Have investors found their next 'big short'?

Rob Stothard | Getty Images

Economists and central bankers have warned about bubbles in several of the world's key property markets, but it appears investors are now expecting just one to burst in the near future.

London has been on the radar for many "short sellers" - traders who bet that a particular security will fall in price - with even the Bank of England Governor Mark Carney talking of stretched valuations in the capital. But, it now appears these hedge funds and asset managers are putting their money where their mouths are.

"U.K. homebuilders have seen their first bear raid in nearly five years as luxury London property prices stall," Simon Colvin, a research analyst at data firm Markit, said in a note on Tuesday.

Filings to the U.K. financial regulator show that it's the London-exposed housebuilder Berkeley that is peaking the most interest. Firms like Anchorage Capital Master Offshore, BlueMountain Capital Management, Gruss Capital Management and Marshall Wace have taken short positions but either declined to comment or were not immediately available for comment when contacted by CNBC.

Spike in interest

Relte Schutte, an analyst at Markit, told CNBC via telephone that there had been spike in interest in Berkeley in the past week. Shares outstanding on loan - a proxy that Markit use for short selling - has risen to 5 percent — the first time a U.K. homebuilder has hit this level since 2010, according to the company.

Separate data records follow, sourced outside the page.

-- ==== Sys2Proof/Machine/CollOps.lean ====
section
/-! DEFINITION. The collective mover: the plan of each step, its transfers, its reductions and its end (R587–R593). -/

namespace Sys2Proof.Machine

/-- Bytes of an element of DTYPE, and of a chunk (R587). -/
def Coll.elem (c : Coll) : Nat := if c.dtype = 0 || c.dtype = 3 then 4 else 2
def Coll.chunk (c : Coll) : Nat := c.count / c.n * c.elem

/-- m, where N = 2^m (R590). -/
def Coll.log (c : Coll) : Nat := ((List.range 8).find? (fun m => 2 ^ m = c.n)).getD 0

/-- Steps of a collective (R589, R590). -/
def Coll.phase (c : Coll) : Nat := if c.halving then c.log else c.n - 1
def Coll.steps (c : Coll) : Nat := if c.op = 0 then 2 * c.phase else c.phase

/-- One step: peer to send to, chunks sent (first and how many), peer received from, chunks received, and whether they are reduced. -/
structure CollStep where
  dst : Nat
  sendAt : Nat
  sendN : Nat
  src : Nat
  recvAt : Nat
  recvN : Nat
  reduce : Bool
deriving DecidableEq, Repr

/-- Step `s` of rank `r` in a ring of N (R589). -/
def ringStep (n r s : Nat) (reduce : Bool) : CollStep :=
  let back := if reduce then s + 1 else s
  { dst := (r + 1) % n, sendAt := (r + 2 * n - back) % n, sendN := 1, src := (r + n - 1) % n, recvAt := (r + 2 * n - 1 - back) % n, recvN := 1
    reduce := reduce }

/-- Exchange `j` of rank `r` among 2^m members (R590): before it each holds 2^(m-j) chunks, of which its bit m-1-j keeps a half. -/
def halvingStep (m r j : Nat) (reduce : Bool) : CollStep :=
  let h := 2 ^ (m - 1 - j)
  let base := r / (2 * h) * (2 * h)
  let bit := r / h % 2
  let kept := base + bit * h
  let other := base + (1 - bit) * h
  let peer := if bit = 1 then r - h else r + h
  { dst := peer, src := peer, reduce := reduce, sendAt := if reduce then other else kept, sendN := h, recvAt := if reduce then kept else other
    recvN := h }

/-- What step `s` of the collective does. (DEDUCED: log entry 52.) -/
def Coll.plan (c : Coll) (s : Nat) : CollStep :=
  let reduce := c.op = 2 || (c.op = 0 && s < c.phase)
  let k := if c.op = 0 && c.phase ≤ s then s - c.phase else s
  if c.halving then halvingStep c.log c.rank (if reduce then k else c.phase - 1 - k) reduce else ringStep c.n c.rank k reduce

/-- Collective of partition `p` with KEY `key`. -/
def collOf (s : State) (p : Nat) (key : W32) : Option Coll := s.link.colls.find? (fun c => c.part = p && c.key = key)
def modColl (s : State) (p : Nat) (key : W32) (f : Coll → Coll) : State :=
  { s with link := { s.link with colls := s.link.colls.map (fun c => if c.part = p && c.key = key then f c else c) } }

/-- x ⊕ y of two elements (R591): exact in FP32 and rounded once to DTYPE; INT32 sums wrap unless SAT is set. -/
def reduceElem (c : Coll) (x y : Nat) : Nat :=
  if c.dtype = 3 then
    let a := sext 32 x
    let b := sext 32 y
    intLane c.sat (if c.reduce = 0 then a + b else if c.reduce = 1 then max a b else min a b)
  else
    let f := fmtOf c.dtype
    let a := f.value x
    let b := f.value y
    f.code .rne c.sat (if c.reduce = 0 then a.add b else if c.reduce = 1 then a.max b else a.min b)

/-- Elements of two byte sequences reduced one by one. -/
def reduceBytes (c : Coll) (x y : List Byte) : List Byte :=
  (List.range (x.length / c.elem)).flatMap (fun i => le c.elem (reduceElem c (rd c.elem x (i * c.elem)) (rd c.elem y (i * c.elem))))

/-- A collective ends with a status; DETAIL gives the steps completed. BUF and SCRATCH then hold values that the manual leaves open (R593). (DEDUCED: log entry 52.) -/
def collFail (s : State) (c : Coll) (status : Nat) : State :=
  let s1 := { s with link := { s.link with
    colls := s.link.colls.filter (fun x => !(x.part = c.part && x.key = c.key))
    xfers := s.link.xfers.filter (fun x => x.use ≠ .collective c.part c.key) } }
  let b := openBytes s1 (c.count * c.elem)
  let s2 := engineWrite b.2 c.part c.buf b.1 clean
  let s3 := if c.scratch = 0 then s2 else let x := openBytes s2 (2 * c.chunk); engineWrite x.2 c.part c.scratch x.1 clean
  workDone s3 c.fn c.cmdId ⟨status, c.step, collPayload c⟩

/-- DST_OFFSET of a transfer of a collective: the step above bit 48, and the first byte in BUF. (DEDUCED: log entry 52.) -/
def collOffset (step off : Nat) : Nat := step * 2 ^ 48 + off

/-- The step has a segment to send. -/
def Coll.sending (c : Coll) : Bool := c.started && c.step < c.steps && c.sendPos < (c.plan c.step).sendN * c.chunk

/-- The oldest arrival of the step that runs, to be reduced. -/
def Coll.toReduce (c : Coll) : Option CollIn := if c.started then c.arrivals.find? (fun a => a.step = c.step) else none

/-- Bytes of the next segment: of a transfer, or of one operand of a reduction (R592). -/
def Coll.segment (c : Coll) : Nat :=
  if c.sending then
    let l := (c.plan c.step).sendN * c.chunk
    min 0x10000 (xferEnd l c.sendPos - c.sendPos)
  else match c.toReduce with
    | some a => min 0x10000 (a.data.length - c.reduced)
    | none => 0

/-- A segment of a send: read, and sent when its transfer is whole (R588). -/
def collSend (s : State) (c : Coll) : State :=
  let p := c.plan c.step
  let n := c.segment
  let off := p.sendAt * c.chunk + c.sendPos
  let r := engineRead s (c.buf + off) n
  let at_ := c.sendBuf.length
  let words := (r.2.1.map (fun w => (at_ + (w - (c.buf + off))) / 64)).foldl sins c.sendPoison
  let content := c.sendBuf ++ r.1
  if xferEnd (p.sendN * c.chunk) c.sendPos = c.sendPos + n then
    let dst := c.members.getD p.dst (255, 255)
    match sendXfer r.2.2 (.collective c.part c.key) dst.1 dst.2 c.part 2 (collOffset c.step (off + n - content.length)) 2 c.key.toNat content words with
    | none => collFail r.2.2 c 0x0803
    | some (x, t) =>
      modColl t c.part c.key (fun c => { c with
        sendPos := c.sendPos + n, sendBuf := [], sendPoison := [], xfers := c.xfers ++ [x], bytesSent := c.bytesSent + content.length })
  else modColl r.2.2 c.part c.key (fun c => { c with sendPos := c.sendPos + n, sendBuf := content, sendPoison := words })

/-- Bytes of a step are in their place. -/
def collGot (s : State) (p : Nat) (key : W32) (step n : Nat) : State :=
  modColl s p key (fun c => { c with received := tset c.received step (tget 0 c.received step + n) })

/-- A segment of a reduction: 64 KiB of the received operand with this member's own (R589–R591). The received value is the left operand of a
ring; in an exchange the lower rank's value is. The transfer's COMPLETE follows its last byte. (DEDUCED: log entry 52.) -/
def collReduce (s : State) (c : Coll) (a : CollIn) : State :=
  let n := min 0x10000 (a.data.length - c.reduced)
  let x := bytesAt (a.data.drop c.reduced) 0 n
  let addr := c.buf + a.off + c.reduced
  let own := engineRead s addr n
  let first := !c.halving || (c.plan c.step).src < c.rank
  let y := if first then reduceBytes c x own.1 else reduceBytes c own.1 x
  let u := engineWrite own.2.2 c.part addr y (fun o k => touchesAny own.2.1 (addr + o) k
    || (span ((c.reduced + o) / 64) ((c.reduced + o + k - 1) / 64 + 1 - (c.reduced + o) / 64)).any a.poison.contains)
  if a.data.length ≤ c.reduced + n then
    let v := collGot (modColl u c.part c.key (fun c => { c with arrivals := c.arrivals.filter (fun z => z ≠ a), reduced := 0 })) c.part c.key a.step a.data.length
    sendBulk v a.src 3 a.srcPart c.part a.xfer 0 0 0 0 [] []
  else modColl u c.part c.key (fun c => { c with reduced := c.reduced + n })

/-- The collective mover runs the next segment of a collective. (DEDUCED: log entry 52.) -/
def collSegment (s : State) (c : Coll) : State :=
  if c.sending then collSend s c
  else match c.toReduce with
    | some a => collReduce s c a
    | none => s

/-- A transfer reaches a collective (R588): into SCRATCH for a reduction, whose COMPLETE follows it; else into BUF at once. -/
def collArrive (s : State) (b : Bulk) : State :=
  match collOf s b.dstPart (BitVec.ofNat 32 b.key) with
  | none => sendComplete s b 0x0010
  | some c =>
    let step := b.offset / 2 ^ 48
    let off := b.offset % 2 ^ 48
    let p := c.plan step
    let pois := bulkPois b
    if c.steps ≤ step || off < p.recvAt * c.chunk || (p.recvAt + p.recvN) * c.chunk < off + b.content.length then sendComplete s b 0x0604
    else if p.reduce then
      let u := engineWrite s c.part (c.scratch + step % 2 * c.chunk + (off - p.recvAt * c.chunk) % c.chunk) (b.content.take (c.chunk - (off - p.recvAt * c.chunk) % c.chunk)) pois
      modColl u c.part c.key (fun c => { c with
        arrivals := c.arrivals ++ [{ step := step, off := off, data := b.content, poison := b.poison, src := b.src, srcPart := b.srcPart, xfer := b.xfer }] })
    else
      let u := engineWrite s c.part (c.buf + off) b.content pois
      sendComplete (collGot u c.part c.key step b.content.length) b 0

/-- The step's transfers have completed and its bytes are in their place. -/
def Coll.stepDone (c : Coll) : Bool :=
  c.started && c.step < c.steps && !c.sending && c.xfers.isEmpty && (c.plan c.step).recvN * c.chunk ≤ tget 0 c.received c.step

/-- The next step starts, or the collective completes. -/
def collNext (s : State) (c : Coll) : State :=
  let d := { c with step := c.step + 1, sendPos := 0, sendBuf := [], sendPoison := [] }
  if d.step < d.steps then modColl s c.part c.key (fun _ => d)
  else workDone { s with link := { s.link with colls := s.link.colls.filter (fun x => !(x.part = c.part && x.key = c.key)) } } c.fn c.cmdId
    ⟨0, 0, collPayload d⟩

/-- BARRIER_ID of a collective (R588). -/
def collBarrier (key : W32) : W64 := BitVec.ofNat 64 (key.toNat * 2 ^ 32 + 0xC011)

/-- A RELEASE lets a collective of partition `p` begin; with a RESULT other than AGREE it waits for its timeout (R588, R593). (DEDUCED: log entry 52.) -/
def collRelease (s : State) (p : Nat) (r : SyncRec) : State :=
  match s.link.colls.find? (fun c => c.part = p && !c.started && collBarrier c.key = r.barrier) with
  | some c => if r.result = 0 then modColl s p c.key (fun c => { c with started := true }) else s
  | none => s

/-- The collective that LINK.COLLECTIVE describes (R587). -/
def collRequest (c : Consumed) (p fn : Nat) (members : List (Nat × Nat)) : Coll :=
  { part := p, fn := fn, cmdId := c.id, jobId := c.req.jobId, op := c.u8 0, halving := c.u8 1 = 1, dtype := c.u8 2, reduce := c.u8 3, n := c.u8 4
    rank := c.u8 5, sat := bitOf (c.u8 6) 0, key := BitVec.ofNat 32 (c.u32 8), count := c.u64 16, buf := c.u64 24, scratch := c.u64 32
    members := members, started := false, step := 0, bytesSent := 0, sendPos := 0, sendBuf := [], sendPoison := [], xfers := [], received := []
    arrivals := [], reduced := 0 }

/-- A field of LINK.COLLECTIVE lies outside its range (R587), its members apart. -/
def collBad (c : Consumed) : Bool :=
  let r := collRequest c 0 0 []
  2 < c.u8 0 || 1 < c.u8 1 || 3 < c.u8 2 || 2 < c.u8 3 || c.u8 4 < 2 || 128 < c.u8 4 || c.u8 4 ≤ c.u8 5 || 1 < c.u8 6 || c.u8 7 ≠ 0 || 60000 < c.u32 12
    || c.u64 16 % c.u8 4 ≠ 0 || r.chunk % 64 ≠ 0 || (r.op = 1 && r.scratch ≠ 0) || (r.halving && 2 ^ r.log ≠ r.n)

/-- LINK_COLLECTIVE (R587, R588). -/
def linkCollective (s : State) (fn : Fn) (p : Nat) (c : Consumed) : State :=
  let n := c.u8 4
  let no (st : Nat) (t : State) : State := finishSt t fn c.id st
  if collBad c then no 0x0005 s
  else match partRefusal s p, rangeRefusal s fn p (c.u64 40) (2 * n) false with
    | some st, _ => no st s
    | none, some st => no st s
    | none, none =>
      let r := engineRead s (c.u64 40) (2 * n)
      let ms := (List.range n).map (fun i => (rd 1 r.1 (2 * i), rd 1 r.1 (2 * i + 1)))
      let x := collRequest c p fn ms
      let t := r.2.2
      if !r.2.1.isEmpty || ms.any (fun m => 127 < m.1 || 15 < m.2) || t.link.linkId ≠ some (ms.getD x.rank (255, 255)).1 || (ms.getD x.rank (255, 255)).2 ≠ p
      then no 0x0005 t
      else if x.chunk < 4096 then no 0x0603 t
      else match rangeRefusal t fn p x.buf (x.count * x.elem) true, (if x.op = 1 then none else rangeRefusal t fn p x.scratch (2 * x.chunk) true) with
        | some st, _ => no st t
        | none, some st => no st t
        | none, none =>
          if ms.any (fun m => t.link.linkId ≠ some m.1 && (routePort t m.1 0).isNone) then no 0x0803 t
          else if (collOf t p x.key).isSome then no 0x0009 t
          else
            let u := accept t fn c.id
            arrive { u with link := { u.link with colls := u.link.colls ++ [x] } } p (collBarrier x.key) ms 0 0

end Sys2Proof.Machine
end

Others currently seeing a slight increase in short selling include Redrow and Telford with 2 percent and 1.6 percent of shares on loan respectively, according to Schutte.

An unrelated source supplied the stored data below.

-- ==== Sys2Proof/Machine/Clocks.lean ====
section
/-! DEFINITION. The fabric clock's divider, droop, FASTCAP and the ceilings, as events (R72, R73, R98, R99, R775–R783). -/

namespace Sys2Proof.Machine

/-- FCLK_DIVIDER_CHANGE (R24, R75, R98, R776, R812): the row is a frame start; the divider that was asked for takes effect, and after a fall the
lower setpoint is written. (DEDUCED: log entry 62.) -/
def execFclkDividerChange (s : State) : Out :=
  match s.clk.divReq with
  | none => .next s
  | some d =>
    if !s.clk.run then .next s
    else
      let v := s.comp.vreg
      let t := { s with clk := { s.clk with div := d, divReq := none, phase := 0 } }
      let u := if d < s.clk.div then { t with pow := { t.pow with lastRise := s.time } } else t
      nextPow s (if s.clk.div < d && setpointOf (divIdx d) < v.setpoint then vregWrite u (setpointOf (divIdx d)) (v.requestSeq + 1) else u)

/-- DROOP_STRETCH_START (R99, R778). (DEDUCED: log entry 62.) -/
def execDroopStretchStart (s : State) : Out :=
  if s.clk.run then nextPow s { s with clk := { s.clk with stretch := true } } else .next s

/-- DROOP_STRETCH_END (R779). -/
def execDroopStretchEnd (s : State) : Out := nextPow s { s with clk := { s.clk with stretch := false } }

/-- DROOP_HOLD (R778): the divider goes one step slower. (DEDUCED: log entry 62.) -/
def execDroopHold (s : State) : Out :=
  if s.clk.run && s.clk.stretch then
    nextPow s (evaluateCeiling { s with pow := { s.pow with droopHold := some (min 4 (divIdx s.clk.div + 1)) } })
  else .next s

/-- DROOP_HOLD_EXPIRY (R778). -/
def execDroopHoldExpiry (s : State) : Out :=
  if s.pow.droopHold.isSome then nextPow s (evaluateCeiling { s with pow := { s.pow with droopHold := none } }) else .next s

/-- A condition of FASTCAP holds for these currents, in 10 mA: the total exceeds its threshold, or a feed its own (R72). -/
def fastcapCondition (s : State) (iinA iinB : Int) : Bool :=
  let above (t : Nat) (i : Int) : Bool := (t : Int) < i
  s.comp.hwTotal ≠ 0 && (above s.comp.hwTotal (iinA + iinB) || above (tget 0 s.comp.hwFeed 0) iinA || above (tget 0 s.comp.hwFeed 1) iinB)

/-- FASTCAP_ASSERT (R72, R89, R776, R780): the comparators work without firmware, in an update too. -/
def execFastcapAssert (iinA iinB : Int) (s : State) : Out :=
  if s.comp.running && anyOn s && fastcapCondition s iinA iinB then
    nextPow s (evaluateCeiling { s with comp := { s.comp with fastcap := true } })
  else .next s

/-- FASTCAP_RELEASE (R73, R780). -/
def execFastcapRelease (iinA iinB : Int) (s : State) : Out :=
  if s.comp.fastcap && !fastcapCondition s iinA iinB then nextPow s (evaluateCeiling { s with comp := { s.comp with fastcap := false } })
  else .next s

/-- FCLK_CEILING_EVALUATION (R75, R776–R778, R798): every 100 µs, with the fabric's power estimate and the mean input power over the last 1 ms,
in mW. (DESIGN CHOICE: log entry 59.) -/
def execFclkCeilingEvaluation (pFab mean : Nat) (s : State) : Out :=
  if pcLive s then
    nextPow s (evaluateCeiling (tellCap { s with pow := { s.pow with budgetFit := fitOf s pFab (mean - pFab) } }))
  else .next s

/-- A thermal ceiling after a reading in 0.125 °C: one step slower at or above `hot`; one step faster at or below `cool`, ten readings after
it last moved (R782). The answer: the ceiling, and readings since it moved. (DESIGN CHOICE: log entry 59.) -/
def thermalStep (hot cool t : Int) (ceiling since : Nat) : Nat × Nat :=
  if hot ≤ t then (min 4 (ceiling + 1), 0)
  else if t ≤ cool && 0 < ceiling && 10 ≤ since + 1 then (ceiling - 1, 0)
  else (ceiling, since + 1)

/-- Readings in a row that rose while the ceiling stood at ÷12 (R783). (DESIGN CHOICE: log entry 59.) -/
def risingRun (ceiling : Nat) (t last : Int) (n : Nat) : Nat := if ceiling = 4 && last < t then n + 1 else 0

/-- THERMAL_LIMIT after ten readings that rose (R783, R806): 0 die, 1 HBM. (DESIGN CHOICE: log entry 59.) -/
def thermalLimit (s : State) (which n : Nat) (t : Int) : State :=
  if n = 10 then eventDev s 0x0B04 (le 1 which ++ le 1 0 ++ le 2 (t % 65536).toNat) else s

/-- THERMAL_CEILING_UPDATE (R782, R783): the hottest die sensor and the hottest stack, in 0.125 °C. -/
def execThermalCeilingUpdate (die hbm : Int) (s : State) : Out :=
  if pcLive s then
    let p := s.pow
    let a := thermalStep 800 776 die p.dieCeiling p.dieLift
    let b := thermalStep 760 736 hbm p.hbmCeiling p.hbmLift
    let na := risingRun p.dieCeiling die p.dieLast p.dieRise
    let nb := risingRun p.hbmCeiling hbm p.hbmLast p.hbmRise
    let t := { s with pow := { p with
      dieCeiling := a.1, dieLift := a.2, hbmCeiling := b.1, hbmLift := b.2, dieRise := na, hbmRise := nb, dieLast := die, hbmLast := hbm
      dieTemp := die, hbmTemp := hbm } }
    nextPow s (thermalLimit (thermalLimit t 0 na die) 1 nb hbm)
  else .next s

end Sys2Proof.Machine
end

London has long been a global hub for property investment, benefiting both from the city's status as a global financial hub and a perception that its real estate is a "safe haven" investment. However, demand for London properties began weakening last year, due to increases in the taxes levied on buyers of properties worth more than £1.1 million and many have pointed to uncertainty over an upcoming referendum on its membership of the EU.

Indeed, the Royal Institution of Chartered Surveyors said last week that London house prices look set to stabilize after sharp periods of inflation. It also said that price expectations had turned negative in prime central parts of the capital, adding that "zone one" properties in the heart of the city were showing signs of downturn.

Next 'big short'?

Analyst Charlie Campbell at Liberum Capital believes that "margin pressure" will hit housebuilders in the coming years as house price inflation is suppressed by a more vigilant regulator and build cost inflation returns.

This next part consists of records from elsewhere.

-- ==== Sys2Proof/Machine/Regions.lean ====
section
/-! DEFINITION. The REGION and POD commands (R260–R276). -/

namespace Sys2Proof.Machine

/-- REGION_QUERY (R264). -/
def execRegionQuery (fn : Fn) (s : State) : Out :=
  withCmd s fn 4 1 fun c s =>
    let rg := c.u8 0
    if fn.val ≠ 0 && !(rg < 16 && (s.pt (fn.val - 1)).state ≠ .free && (s.pt (fn.val - 1)).regions.contains rg) then finishSt s fn c.id 0x0006
    else if 15 < rg then finishSt s fn c.id 0x0005
    else
      let r := s.rgn rg
      finishOk s fn c.id (fields 0x28
        [(0, le 1 rg), (1, le 1 (serviceability r)), (2, le 1 ((s.regionPart rg).getD 255)), (3, le 1 (b2n (!s.pow.gated.contains rg))),
         (4, le 4 r.sequence.toNat), (8, le 8 (fingerprint r.s1 r.s3)), (0x10, le 2 r.s1), (0x12, le 2 r.s3), (0x14, le 1 (b2n r.stored)),
         (0x18, podStateBytes r.pods)])

/-- Pods that a map binds: its bound spares, and the own pods of positions left unsubstituted (R266). -/
def boundPods (s1 s3 : Nat) : List Nat := (List.range 40).map (servedBy s1 s3)

/-- A REGION.APPLY_MAP or POD.RETURN of region `rg` has been accepted and its work goes on (R265). (DEDUCED: log entry 19.) -/
def regionBusy (s : State) (rg : Nat) : Bool :=
  (s.mb 0).consumed.any (fun c => c.req.cls = 4 && (c.req.verb = 2 || c.req.verb = 4) && c.started && c.result.isNone && c.u8 0 = rg)

/-- Refusals of REGION.APPLY_MAP (R265, R266). -/
def applyMapRefusal (c : Consumed) (s : State) : Option Result :=
  let rg := c.u8 0
  let s1 := c.u16 8
  let s3 := c.u16 10
  if 15 < rg || rd 3 c.req.payload 1 ≠ 0 then refusal 0x0005
  else if regionBusy s rg then refusal 0x0009
  else if (s.regionPart rg).isSome then refusal 0x0401
  else if (s.rgn rg).sequence.toNat ≠ c.u32 4 then refusal 0x0404
  else if !mapValid s1 s3 then refusal 0x0402
  else if (boundPods s1 s3).any (fun p => !usable (slotState (s.rgn rg).pods p)) then refusal 0x0403
  else none

/-- The new map of region `rg` is in the store and in force; pods take the states that it gives them (R257, R267, R268). (DEDUCED: log entry 19.) -/
def applyMap (s : State) (rg s1 s3 : Nat) : State :=
  let r := s.rgn rg
  let t := s.setRgn rg { r with
    s1 := s1, s3 := s3, sequence := r.sequence + 1, stored := true
    loadedS1 := if s.pow.gated.contains rg then r.loadedS1 else s1, loadedS3 := if s.pow.gated.contains rg then r.loadedS3 else s3 }
  let used := boundPods s1 s3
  let u := used.foldl (fun t p => podState t rg p .active 2) t
  let idle := (List.range 42).filter (fun p => !used.contains p && slotState (u.rgn rg).pods p = .active)
  writeStore (idle.foldl (fun t p => podState t rg p .spareAvailable 2) u)

/-- REGION_APPLY_MAP (R177, R265–R268): `flashOk` says whether the flash takes the write. -/
def execRegionApplyMap (fn : Fn) (flashOk : Bool) (s : State) : Out :=
  flashRow fn 4 2 (fun _ => true) applyMapRefusal (fun _ _ => none)
    (fun c s =>
      let rg := c.u8 0
      if !flashOk then (⟨0x0D08, 0, []⟩, s)
      else
        let t := applyMap s rg (c.u16 8) (c.u16 10)
        let r := t.rgn rg
        (⟨0, 0, le 8 (fingerprint r.s1 r.s3) ++ le 4 r.sequence.toNat⟩, t)) s

/-- POD_QUARANTINE (R265, R269–R272). (DEDUCED: log entry 19.) -/
def execPodQuarantine (fn : Fn) (s : State) : Out :=
  match startable s fn 4 3 with
  | none => .next s
  | some c =>
    let rg := c.u8 0
    let slot := c.u8 1
    let old := slotState (s.rgn rg).pods slot
    let answer (t : State) : Out := nextN s (finishOk t fn c.id (le 1 old.code ++ le 1 (serviceability (t.rgn rg))))
    if 15 < rg || 41 < slot || 1 < c.u8 2 then nextN s (finishSt s fn c.id 0x0005)
    else if regionBusy s rg then nextN s (finishSt s fn c.id 0x0009)
    else if !usable old then answer s
    else
      match s.regionPart rg with
      | some p =>
        if old ≠ .active then answer (quarantine s rg slot 0)
        else if c.u8 2 = 0 then nextN s (finishSt s fn c.id 0x0401)
        else
          let k := (List.range 40).find? (fun pos => servedBy (s.rgn rg).s1 (s.rgn rg).s3 pos = slot)
          let t := raiseFault s { code := 0x0401, cls := 2, partition := p, region := rg, pod := (k.map (podAt rg)).getD 65535
                                  detail := le 1 slot ++ le 1 0 }
          answer (quarantine t rg slot 0)
      | none => answer (quarantine s rg slot 0)

/-- POD_RETURN (R273–R276): `failTest` is the first failing test of the self-test, if one fails. (DEDUCED: log entry 19.) -/
def execPodReturn (fn : Fn) (failTest : Option W32) (s : State) : Out :=
  withCmd s fn 4 4 fun c s =>
    let rg := c.u8 0
    let slot := c.u8 1
    if 15 < rg || 41 < slot then finishSt s fn c.id 0x0005
    else if regionBusy s rg then finishSt s fn c.id 0x0009
    else if usable (slotState (s.rgn rg).pods slot) || s.pow.gated.contains rg then finishSt s fn c.id 0x0008
    else if !s.boot.sections.contains 5 then finishSt s fn c.id 0x0406
    else
      let t := accept s fn c.id
      match failTest with
      | none =>
        let u := dueStore (podState t rg slot .spareAvailable 0) rg
        let v := { u with faults := { u.faults with podFaults := tdel u.faults.podFaults (rg * 64 + slot) } }
        workDone v fn c.id ⟨0, 0, le 1 0 ++ le 1 1 ++ le 2 0 ++ le 4 0⟩
      | some n =>
        let u := dueStore (podState t rg slot .failed 0) rg
        workDone u fn c.id ⟨0x0405, 0, le 1 1 ++ le 1 3 ++ le 2 0 ++ le 4 n.toNat⟩

end Sys2Proof.Machine
end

Anthony Codling and Sam Cullen, two analysts at Jefferies, suggest that the new box office movie "The Big Short" might be spurring investors to short Berkeley in what some perceive as an overheated London housing market.

"We would not short Berkeley Group as its investment case is based on strong foundations," the two analysts argue in a note last month.

"Much like in 'The Big Short' those initially wanting to bet against the U.S. housing market did not have a vehicle to go short against, so they had to create one, however we do not believe that Berkeley Group is the appropriate vehicle."

Markit's Relte Schutte too told CNBC that he "wouldn't put his money" on Berkeley seeing a large movement lower.

Shares of the company are down 17 percent so far this year but have seen a near 250 percent rally in the last 10 years. An interim management statement from the group is due out on Friday and Berkeley declined to comment when contacted by CNBC.

—CNBC's Katy Barnato contributed to this article.